I have always wondered what it would look like if binary flatfiles were encoded in a readable way, and if I could come up with something relatively efficient.
This is the result of that question, answered by a very sleep-deprived me on a cold Tuesday night in February 2023. I've since cleaned it up a bit.
Caveats
If you actually need to store data efficiently but in an ASCII format, I highly suggest looking elsewhere. Packing data to binary and then dumping to Base64 is probably way better than this burning dumpster fire.
Installing
pip install https://gitlab.com/N3X15/ascson.git
Usage
Encoding
import ascson
o: str = ascson.dumps({
'a': 1,
'b': 2.5,
'c': True,
'd': 'A longer string.'
})
print(o)
d4S1ai1S1bFGK4S1ctS1dSG1A longer string.
Decoding
import ascson
o = ascson.loads('d4S1ai1S1bFGK4S1ctS1dSG1A longer string.')
print(repr(o))
OrderedDict([('a', 1), ('b', 2.5), ('c', True), ('d', 'A longer string.')])
How it works
Let's break it up a bit.
# ints are encoded as 4-bit integers with a 5th bit,
# used to tell the parser whether to continue reading characters.
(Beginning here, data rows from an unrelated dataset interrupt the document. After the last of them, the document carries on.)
-- ==== Sys2Proof/Laws/State.lean ====
section
/-! SUPPORT. The field lemmas of the state: what each update leaves in each field it does not touch. -/

namespace Sys2Proof.Machine

/-! ### `State.setReg` -/

@[simp] theorem State.setReg_ip (s : State) (w : Width) (r : Reg) (v : Word) :
    (s.setReg w r v).ip = s.ip := by cases w <;> rfl
@[simp] theorem State.setReg_flags (s : State) (w : Width) (r : Reg) (v : Word) :
    (s.setReg w r v).flags = s.flags := by cases w <;> rfl
@[simp] theorem State.setReg_msw (s : State) (w : Width) (r : Reg) (v : Word) :
    (s.setReg w r v).msw = s.msw := by cases w <;> rfl
@[simp] theorem State.setReg_es (s : State) (w : Width) (r : Reg) (v : Word) :
    (s.setReg w r v).es = s.es := by cases w <;> rfl
@[simp] theorem State.setReg_cs (s : State) (w : Width) (r : Reg) (v : Word) :
    (s.setReg w r v).cs = s.cs := by cases w <;> rfl
@[simp] theorem State.setReg_ss (s : State) (w : Width) (r : Reg) (v : Word) :
    (s.setReg w r v).ss = s.ss := by cases w <;> rfl
@[simp] theorem State.setReg_ds (s : State) (w : Width) (r : Reg) (v : Word) :
    (s.setReg w r v).ds = s.ds := by cases w <;> rfl
@[simp] theorem State.setReg_gdtr (s : State) (w : Width) (r : Reg) (v : Word) :
    (s.setReg w r v).gdtr = s.gdtr := by cases w <;> rfl
@[simp] theorem State.setReg_idtr (s : State) (w : Width) (r : Reg) (v : Word) :
    (s.setReg w r v).idtr = s.idtr := by cases w <;> rfl
@[simp] theorem State.setReg_ldtr (s : State) (w : Width) (r : Reg) (v : Word) :
    (s.setReg w r v).ldtr = s.ldtr := by cases w <;> rfl
@[simp] theorem State.setReg_tr (s : State) (w : Width) (r : Reg) (v : Word) :
    (s.setReg w r v).tr = s.tr := by cases w <;> rfl
@[simp] theorem State.setReg_run (s : State) (w : Width) (r : Reg) (v : Word) :
    (s.setReg w r v).run = s.run := by cases w <;> rfl
@[simp] theorem State.setReg_inhibit (s : State) (w : Width) (r : Reg) (v : Word) :
    (s.setReg w r v).inhibit = s.inhibit := by cases w <;> rfl
@[simp] theorem State.setReg_nmiInService (s : State) (w : Width) (r : Reg) (v : Word) :
    (s.setReg w r v).nmiInService = s.nmiInService := by cases w <;> rfl
@[simp] theorem State.setReg_nmiPending (s : State) (w : Width) (r : Reg) (v : Word) :
    (s.setReg w r v).nmiPending = s.nmiPending := by cases w <;> rfl
@[simp] theorem State.setReg_stepTrap (s : State) (w : Width) (r : Reg) (v : Word) :
    (s.setReg w r v).stepTrap = s.stepTrap := by cases w <;> rfl
@[simp] theorem State.setReg_overrunPending (s : State) (w : Width) (r : Reg) (v : Word) :
    (s.setReg w r v).overrunPending = s.overrunPending := by cases w <;> rfl
@[simp] theorem State.setReg_npxPresent (s : State) (w : Width) (r : Reg) (v : Word) :
    (s.setReg w r v).npxPresent = s.npxPresent := by cases w <;> rfl
@[simp] theorem State.setReg_npx (s : State) (w : Width) (r : Reg) (v : Word) :
    (s.setReg w r v).npx = s.npx := by cases w <;> rfl
@[simp] theorem State.setReg_pendingExc (s : State) (w : Width) (r : Reg) (v : Word) :
    (s.setReg w r v).pendingExc = s.pendingExc := by cases w <;> rfl
@[simp] theorem State.setReg_fetch (s : State) (w : Width) (r : Reg) (v : Word) :
    (s.setReg w r v).fetch = s.fetch := by cases w <;> rfl
@[simp] theorem State.setReg_inst (s : State) (w : Width) (r : Reg) (v : Word) :
    (s.setReg w r v).inst = s.inst := by cases w <;> rfl
@[simp] theorem State.setReg_mem (s : State) (w : Width) (r : Reg) (v : Word) :
    (s.setReg w r v).mem = s.mem := by cases w <;> rfl
@[simp] theorem State.setReg_writes (s : State) (w : Width) (r : Reg) (v : Word) :
    (s.setReg w r v).writes = s.writes := by cases w <;> rfl
@[simp] theorem State.setReg_bus (s : State) (w : Width) (r : Reg) (v : Word) :
    (s.setReg w r v).bus = s.bus := by cases w <;> rfl
@[simp] theorem State.setReg_platform (s : State) (w : Width) (r : Reg) (v : Word) :
    (s.setReg w r v).platform = s.platform := by cases w <;> rfl
@[simp] theorem State.setReg_pins (s : State) (w : Width) (r : Reg) (v : Word) :
    (s.setReg w r v).pins = s.pins := by cases w <;> rfl
@[simp] theorem State.setReg_env (s : State) (w : Width) (r : Reg) (v : Word) :
    (s.setReg w r v).env = s.env := by cases w <;> rfl
@[simp] theorem State.setReg_out (s : State) (w : Width) (r : Reg) (v : Word) :
    (s.setReg w r v).out = s.out := by cases w <;> rfl
@[simp] theorem State.setReg_draws (s : State) (w : Width) (r : Reg) (v : Word) :
    (s.setReg w r v).draws = s.draws := by cases w <;> rfl

/-! ### `State.setReg16` -/

@[simp] theorem State.setReg16_regs (s : State) (r : Reg) (v : Word) : (s.setReg16 r v).regs = s.regs.set r v := rfl
@[simp] theorem State.setReg16_ip (s : State) (r : Reg) (v : Word) : (s.setReg16 r v).ip = s.ip := rfl
@[simp] theorem State.setReg16_flags (s : State) (r : Reg) (v : Word) : (s.setReg16 r v).flags = s.flags := rfl
@[simp] theorem State.setReg16_msw (s : State) (r : Reg) (v : Word) : (s.setReg16 r v).msw = s.msw := rfl
@[simp] theorem State.setReg16_es (s : State) (r : Reg) (v : Word) : (s.setReg16 r v).es = s.es := rfl
@[simp] theorem State.setReg16_cs (s : State) (r : Reg) (v : Word) : (s.setReg16 r v).cs = s.cs := rfl
@[simp] theorem State.setReg16_ss (s : State) (r : Reg) (v : Word) : (s.setReg16 r v).ss = s.ss := rfl
@[simp] theorem State.setReg16_ds (s : State) (r : Reg) (v : Word) : (s.setReg16 r v).ds = s.ds := rfl
@[simp] theorem State.setReg16_gdtr (s : State) (r : Reg) (v : Word) : (s.setReg16 r v).gdtr = s.gdtr := rfl
@[simp] theorem State.setReg16_idtr (s : State) (r : Reg) (v : Word) : (s.setReg16 r v).idtr = s.idtr := rfl
@[simp] theorem State.setReg16_ldtr (s : State) (r : Reg) (v : Word) : (s.setReg16 r v).ldtr = s.ldtr := rfl
@[simp] theorem State.setReg16_tr (s : State) (r : Reg) (v : Word) : (s.setReg16 r v).tr = s.tr := rfl
@[simp] theorem State.setReg16_run (s : State) (r : Reg) (v : Word) : (s.setReg16 r v).run = s.run := rfl
@[simp] theorem State.setReg16_inhibit (s : State) (r : Reg) (v : Word) : (s.setReg16 r v).inhibit = s.inhibit := rfl
@[simp] theorem State.setReg16_nmiInService (s : State) (r : Reg) (v : Word) :
    (s.setReg16 r v).nmiInService = s.nmiInService := rfl
@[simp] theorem State.setReg16_nmiPending (s : State) (r : Reg) (v : Word) :
    (s.setReg16 r v).nmiPending = s.nmiPending := rfl
@[simp] theorem State.setReg16_stepTrap (s : State) (r : Reg) (v : Word) :
    (s.setReg16 r v).stepTrap = s.stepTrap := rfl
@[simp] theorem State.setReg16_overrunPending (s : State) (r : Reg) (v : Word) :
    (s.setReg16 r v).overrunPending = s.overrunPending := rfl
@[simp] theorem State.setReg16_npxPresent (s : State) (r : Reg) (v : Word) :
    (s.setReg16 r v).npxPresent = s.npxPresent := rfl
@[simp] theorem State.setReg16_npx (s : State) (r : Reg) (v : Word) : (s.setReg16 r v).npx = s.npx := rfl
@[simp] theorem State.setReg16_pendingExc (s : State) (r : Reg) (v : Word) :
    (s.setReg16 r v).pendingExc = s.pendingExc := rfl
@[simp] theorem State.setReg16_fetch (s : State) (r : Reg) (v : Word) : (s.setReg16 r v).fetch = s.fetch := rfl
@[simp] theorem State.setReg16_inst (s : State) (r : Reg) (v : Word) : (s.setReg16 r v).inst = s.inst := rfl
@[simp] theorem State.setReg16_mem (s : State) (r : Reg) (v : Word) : (s.setReg16 r v).mem = s.mem := rfl
@[simp] theorem State.setReg16_writes (s : State) (r : Reg) (v : Word) : (s.setReg16 r v).writes = s.writes := rfl
@[simp] theorem State.setReg16_bus (s : State) (r : Reg) (v : Word) : (s.setReg16 r v).bus = s.bus := rfl
@[simp] theorem State.setReg16_platform (s : State) (r : Reg) (v : Word) :
    (s.setReg16 r v).platform = s.platform := rfl
@[simp] theorem State.setReg16_pins (s : State) (r : Reg) (v : Word) : (s.setReg16 r v).pins = s.pins := rfl
@[simp] theorem State.setReg16_env (s : State) (r : Reg) (v : Word) : (s.setReg16 r v).env = s.env := rfl
@[simp] theorem State.setReg16_out (s : State) (r : Reg) (v : Word) : (s.setReg16 r v).out = s.out := rfl
@[simp] theorem State.setReg16_draws (s : State) (r : Reg) (v : Word) : (s.setReg16 r v).draws = s.draws := rfl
assert ascson.dumps(1) == "i1"
assert ascson.dumps(-1) == "i-1"
assert ascson.dumps(123) == "iR7"
# String constants are prefixed with 'S' and the 4-bit encoded length of the string in characters (NOT bytes).
assert ascson.dumps("") == "S0"
assert ascson.dumps("a") == "S1a"
# Floats are prefixed with 'F', converted to bytes (double-format for accuracy), read as a big-endian integer, encoded as an ascson integer.
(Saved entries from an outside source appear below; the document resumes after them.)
-- ==== Sys2Proof/Laws/Views.lean ====
section
/-! SUPPORT. What each update of the state leaves of what is read through it: the mode, addresses, bytes of memory,
segment registers, the privilege level, word registers. -/

namespace Sys2Proof.Machine

/-! ### `State.setReg` -/

@[simp] theorem State.setReg_physAddr (s : State) (w : Width) (r : Reg) (v : Word) (adr : Nat) :
    (s.setReg w r v).physAddr adr = s.physAddr adr := by simp [State.physAddr]
@[simp] theorem State.setReg_prot (s : State) (w : Width) (r : Reg) (v : Word) :
    (s.setReg w r v).prot = s.prot := by simp [State.prot, State.pe]
@[simp] theorem State.setReg_translate (s : State) (w : Width) (r : Reg) (v : Word) (k : Segment) (o : Word) :
    (s.setReg w r v).translate k o = s.translate k o := by simp [State.translate]
@[simp] theorem State.setReg_byteAt (s : State) (w : Width) (r : Reg) (v : Word) (adr : Nat) :
    (s.setReg w r v).byteAt adr = s.byteAt adr := by simp [State.byteAt]
@[simp] theorem State.setReg_wordAt (s : State) (w : Width) (r : Reg) (v : Word) (adr : Nat) :
    (s.setReg w r v).wordAt adr = s.wordAt adr := by simp [State.wordAt]
@[simp] theorem State.setReg_flagImage (s : State) (w : Width) (r : Reg) (v : Word) :
    (s.setReg w r v).flagImage = s.flagImage := by simp [State.flagImage]
@[simp] theorem State.setReg_seg (s : State) (w : Width) (r : Reg) (v : Word) (q : SReg) :
    (s.setReg w r v).seg q = s.seg q := by cases q <;> simp [State.seg]
@[simp] theorem State.setReg_cpl (s : State) (w : Width) (r : Reg) (v : Word) :
    (s.setReg w r v).cpl = s.cpl := by simp [State.cpl]

/-! ### `State.setReg16` -/

@[simp] theorem State.setReg16_physAddr (s : State) (r : Reg) (v : Word) (adr : Nat) :
    (s.setReg16 r v).physAddr adr = s.physAddr adr := by simp [State.physAddr]
@[simp] theorem State.setReg16_prot (s : State) (r : Reg) (v : Word) :
    (s.setReg16 r v).prot = s.prot := by simp [State.prot, State.pe]
@[simp] theorem State.setReg16_translate (s : State) (r : Reg) (v : Word) (k : Segment) (o : Word) :
    (s.setReg16 r v).translate k o = s.translate k o := by simp [State.translate]
@[simp] theorem State.setReg16_byteAt (s : State) (r : Reg) (v : Word) (adr : Nat) :
    (s.setReg16 r v).byteAt adr = s.byteAt adr := by simp [State.byteAt]
@[simp] theorem State.setReg16_wordAt (s : State) (r : Reg) (v : Word) (adr : Nat) :
    (s.setReg16 r v).wordAt adr = s.wordAt adr := by simp [State.wordAt]
@[simp] theorem State.setReg16_flagImage (s : State) (r : Reg) (v : Word) :
    (s.setReg16 r v).flagImage = s.flagImage := by simp [State.flagImage]
@[simp] theorem State.setReg16_seg (s : State) (r : Reg) (v : Word) (q : SReg) :
    (s.setReg16 r v).seg q = s.seg q := by cases q <;> simp [State.seg]
@[simp] theorem State.setReg16_cpl (s : State) (r : Reg) (v : Word) :
    (s.setReg16 r v).cpl = s.cpl := by simp [State.cpl]

/-! ### `State.setIp` -/

@[simp] theorem State.setIp_physAddr (s : State) (v : Word) (adr : Nat) :
    (s.setIp v).physAddr adr = s.physAddr adr := by simp [State.physAddr]
@[simp] theorem State.setIp_prot (s : State) (v : Word) : (s.setIp v).prot = s.prot := by simp [State.prot, State.pe]
@[simp] theorem State.setIp_translate (s : State) (v : Word) (k : Segment) (o : Word) :
    (s.setIp v).translate k o = s.translate k o := by simp [State.translate]
@[simp] theorem State.setIp_byteAt (s : State) (v : Word) (adr : Nat) :
    (s.setIp v).byteAt adr = s.byteAt adr := by simp [State.byteAt]
@[simp] theorem State.setIp_wordAt (s : State) (v : Word) (adr : Nat) :
    (s.setIp v).wordAt adr = s.wordAt adr := by simp [State.wordAt]
@[simp] theorem State.setIp_flagImage (s : State) (v : Word) :
    (s.setIp v).flagImage = s.flagImage := by simp [State.flagImage]
@[simp] theorem State.setIp_seg (s : State) (v : Word) (q : SReg) :
    (s.setIp v).seg q = s.seg q := by cases q <;> simp [State.seg]
@[simp] theorem State.setIp_cpl (s : State) (v : Word) : (s.setIp v).cpl = s.cpl := by simp [State.cpl]
@[simp] theorem State.setIp_reg16 (s : State) (v : Word) (q : Reg) :
    (s.setIp v).reg16 q = s.reg16 q := by simp [State.reg16]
assert ascson.dumps(1.5) == "FVJOF"
# True booleans are presented as the letter 't'
assert ascson.dumps(True) == "t"
# False booleans are presented as the letter 'f'
assert ascson.dumps(False) == "f"
# Dictionaries are prefixed with 'd' and the 4-bit encoded length of the dictionary.
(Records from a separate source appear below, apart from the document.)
/-- SP after pushing words. -/
theorem State.pushList_sp : ∀ (vs : List Word) (s : State),
    (s.pushList vs).regs = s.regs.set .sp (s.regs.sp - BitVec.ofNat 16 (2 * vs.length))
  | [], s => by simp [State.pushList, Regs.set]
  | v :: vs, s => by
    rw [State.pushList, State.pushList_sp vs]
    simp only [State.yieldBus_regs, State.setSp_regs, State.putStack_regs, Regs.set, List.length_cons]
    rw [sub_two_mul]

/-- A push where no other master's write is to come: that of the first word, then those of the others. -/
theorem State.pushList_cons {s : State} (h : s.Quiet) (v : Word) (vs : List Word) :
    s.pushList (v :: vs) = ((s.putStack (s.regs.sp - 2) v).setSp (s.regs.sp - 2)).pushList vs := by
  rw [State.pushList, State.yieldBus_quiet (s := (s.putStack (s.regs.sp - 2) v).setSp (s.regs.sp - 2)) h]

/-- Pushing words then changes SP, memory, the record of the step's stores and the queue's copies of the bytes
stored. -/
theorem State.pushList_only (vs : List Word) : ∀ s : State, s.Quiet →
    s.pushList vs =
      { s with
        regs := (s.pushList vs).regs, mem := (s.pushList vs).mem, writes := (s.pushList vs).writes
        fetch := (s.pushList vs).fetch } := by
  induction vs with
  | nil => exact fun _ _ => rfl
  | cons v vs ih =>
    intro s h
    rw [State.pushList_cons h]
    exact ih ((s.putStack (s.regs.sp - 2) v).setSp (s.regs.sp - 2)) h

theorem State.stackCells_congr {s t : State} (hs : t.ss = s.ss) (ht : ∀ g o, t.translate g o = s.translate g o)
    (hp : t.platform = s.platform) : ∀ (n : Nat) (off : Word), t.stackCells off n = s.stackCells off n
  | 0, _ => rfl
  | n + 1, off => by
    simp only [State.stackCells, State.cells, hs, ht, State.physAddr_congr hp, State.stackCells_congr hs ht hp n]

/-- The cells of n words are their 2n bytes. -/
theorem State.mem_stackCells (s : State) (a : Nat) : ∀ (n : Nat) (off : Word),
    a ∈ s.stackCells off n ↔
      ∃ j < n, ∃ k < 2, a = s.physAddr (s.translate s.ss (off + BitVec.ofNat 16 (2 * j)) + k)
  | 0, off => by simp [State.stackCells]
  | n + 1, off => by
    rw [State.stackCells, List.mem_append, State.mem_stackCells s a n]
    have e : ∀ j, off + 2 + BitVec.ofNat 16 (2 * j) = off + BitVec.ofNat 16 (2 * (j + 1)) := by
      intro j
      rw [BitVec.add_assoc, Nat.mul_add, Nat.add_comm (2 * j), BitVec.ofNat_add]
      rfl
    simp only [State.cells, List.mem_cons, List.not_mem_nil, or_false, e]
    constructor
    · rintro ((rfl | rfl) | ⟨j, hj, k, hk, rfl⟩)
      · exact ⟨0, by omega, 0, by omega, by simp⟩
      · exact ⟨0, by omega, 1, by omega, by simp⟩
      · exact ⟨j + 1, by omega, k, hk, rfl⟩
    · rintro ⟨j, hj, k, hk, rfl⟩
      match j with
      | 0 =>
        left
        match k with
        | 0 => left; simp
        | 1 => right; simp
      | j + 1 => right; exact ⟨j, by omega, k, hk, rfl⟩

/-- Pushing words changes no byte outside their cells. -/
theorem State.pushList_kept : ∀ (vs : List Word) (s : State), s.Quiet →
    s.MemoryKept (s.pushList vs) (s.stackCells (s.regs.sp - BitVec.ofNat 16 (2 * vs.length)) vs.length)
  | [], s, _ => fun _ _ => rfl
  | v :: vs, s, hq => by
    rw [State.pushList_cons hq]
    have h := State.pushList_kept vs ((s.putStack (s.regs.sp - 2) v).setSp (s.regs.sp - 2)) hq
    rw [State.stackCells_congr (s := s) (by simp) (by simp) (by simp)] at h
    have h0 : s.MemoryKept ((s.putStack (s.regs.sp - 2) v).setSp (s.regs.sp - 2))
        (s.cells .word s.ss (s.regs.sp - 2)) :=
      State.store_kept s .word s.ss (s.regs.sp - 2) v
    refine (h0.trans h).mono ?_
    intro a ha
    rw [List.mem_append] at ha
    rw [State.mem_stackCells]
    have e : ∀ (n j : Nat), s.regs.sp - 2 - BitVec.ofNat 16 (2 * n) + BitVec.ofNat 16 j =
        s.regs.sp - BitVec.ofNat 16 (2 * (n + 1)) + BitVec.ofNat 16 j := by
      intro n j; rw [sub_two_mul]
    rcases ha with ha | ha
    · have e2 : s.regs.sp - BitVec.ofNat 16 (2 * (vs.length + 1)) + BitVec.ofNat 16 (2 * vs.length) =
          s.regs.sp - 2 := by
        apply BitVec.eq_of_toNat_eq
        have h2 : (2 : Word).toNat = 2 := rfl
        simp only [BitVec.toNat_add, BitVec.toNat_sub, BitVec.toNat_ofNat, h2]
        omega
      simp only [State.cells, List.mem_cons, List.not_mem_nil, or_false] at ha
      rcases ha with rfl | rfl
      · exact ⟨vs.length, by simp, 0, by omega, by rw [List.length_cons, e2]; rfl⟩
      · exact ⟨vs.length, by simp, 1, by omega, by rw [List.length_cons, e2]⟩
    · rw [State.mem_stackCells] at ha
      obtain ⟨j, hj, k, hk, rfl⟩ := ha
      refine ⟨j, by rw [List.length_cons]; omega, k, hk, ?_⟩
      rw [List.length_cons, ← e]; simp [Regs.set]

/-- Words pushed lie where they were pushed, on a platform that decodes A15-A0. -/
theorem State.pushList_load (vs : List Word) : ∀ s : State, s.Quiet → s.LowDecoded → vs.length ≤ 2 ^ 15 →
    ∀ (k : Nat) (hk : k < vs.length),
    (s.pushList vs).load .word s.ss (s.regs.sp - 2 - BitVec.ofNat 16 (2 * k)) = vs[k] := by
  induction vs with
  | nil => intro s _ _ _ k hk; exact absurd hk (by simp)
  | cons v vs ih =>
    intro s hq hd hl k hk
    obtain ⟨u, hu⟩ : ∃ u, u = (s.putStack (s.regs.sp - 2) v).setSp (s.regs.sp - 2) := ⟨_, rfl⟩
    have hsp : u.regs.sp = s.regs.sp - 2 := by rw [hu]; rfl
    have hss : u.ss = s.ss := by rw [hu]; simp
    have hu' : u.Quiet := by rw [hu]; exact hq
    have hd' : u.LowDecoded := by rw [hu]; exact hd
    have hpush : s.pushList (v :: vs) = u.pushList vs := by rw [State.pushList_cons hq, hu]
    rw [hpush]
    cases k with
    | succ k =>
      have h := ih u hu' hd' (by simp at hl; omega) k (by simpa using hk)
      rw [hsp, hss] at h
      rw [List.getElem_cons_succ, ← h, ← sub_two_mul, sub_two_mul, sub_two_mul]
    | zero =>
      have h := State.pushList_kept vs u hu'
      have hv : u.load .word s.ss (s.regs.sp - 2) = v := by
        rw [hu]; exact State.load_store s (w := .word) (.inr hd) s.ss (s.regs.sp - 2) v
      have e0 : s.regs.sp - 2 - BitVec.ofNat 16 (2 * 0) = s.regs.sp - 2 := by simp
      rw [List.getElem_cons_zero, ← hv, e0]
      refine State.load_kept h (by simp) .word s.ss _ ?_
      intro a ha hb
      rw [State.mem_stackCells] at hb
      obtain ⟨j, hj, i, hi, rfl⟩ := hb
      simp only [State.cells, List.mem_cons, List.not_mem_nil, or_false, hss, hsp] at ha
      simp only [List.length_cons] at hl
      have h2 : (2 : Word).toNat = 2 := rfl
      rcases ha with ha | ha
      · have := State.physAddr_inj (k := 0) u hd' s.ss ha
        simp only [BitVec.toNat_add, BitVec.toNat_sub, BitVec.toNat_ofNat, h2] at this
        omega
      · have := State.physAddr_inj u hd' s.ss ha
        simp only [BitVec.toNat_add, BitVec.toNat_sub, BitVec.toNat_ofNat, h2] at this
        omega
# Each key-value pair then follows.
assert ascson.dumps(dict()) == "d0"
assert ascson.dumps(dict(a=2)) == "d1S1ai2"
# Lists are prefixed with 'l' and the 4-bit encoded length of the list
assert ascson.dumps([]) == "l0"
assert ascson.dumps(["a"]) == "l1S1a"
License
As usual, this is available to you under the Terms of the MIT Open-Source License Agreement.
Contributing
Any merge requests or issue reports are welcome. I have a day job, so this may get updated infrequently.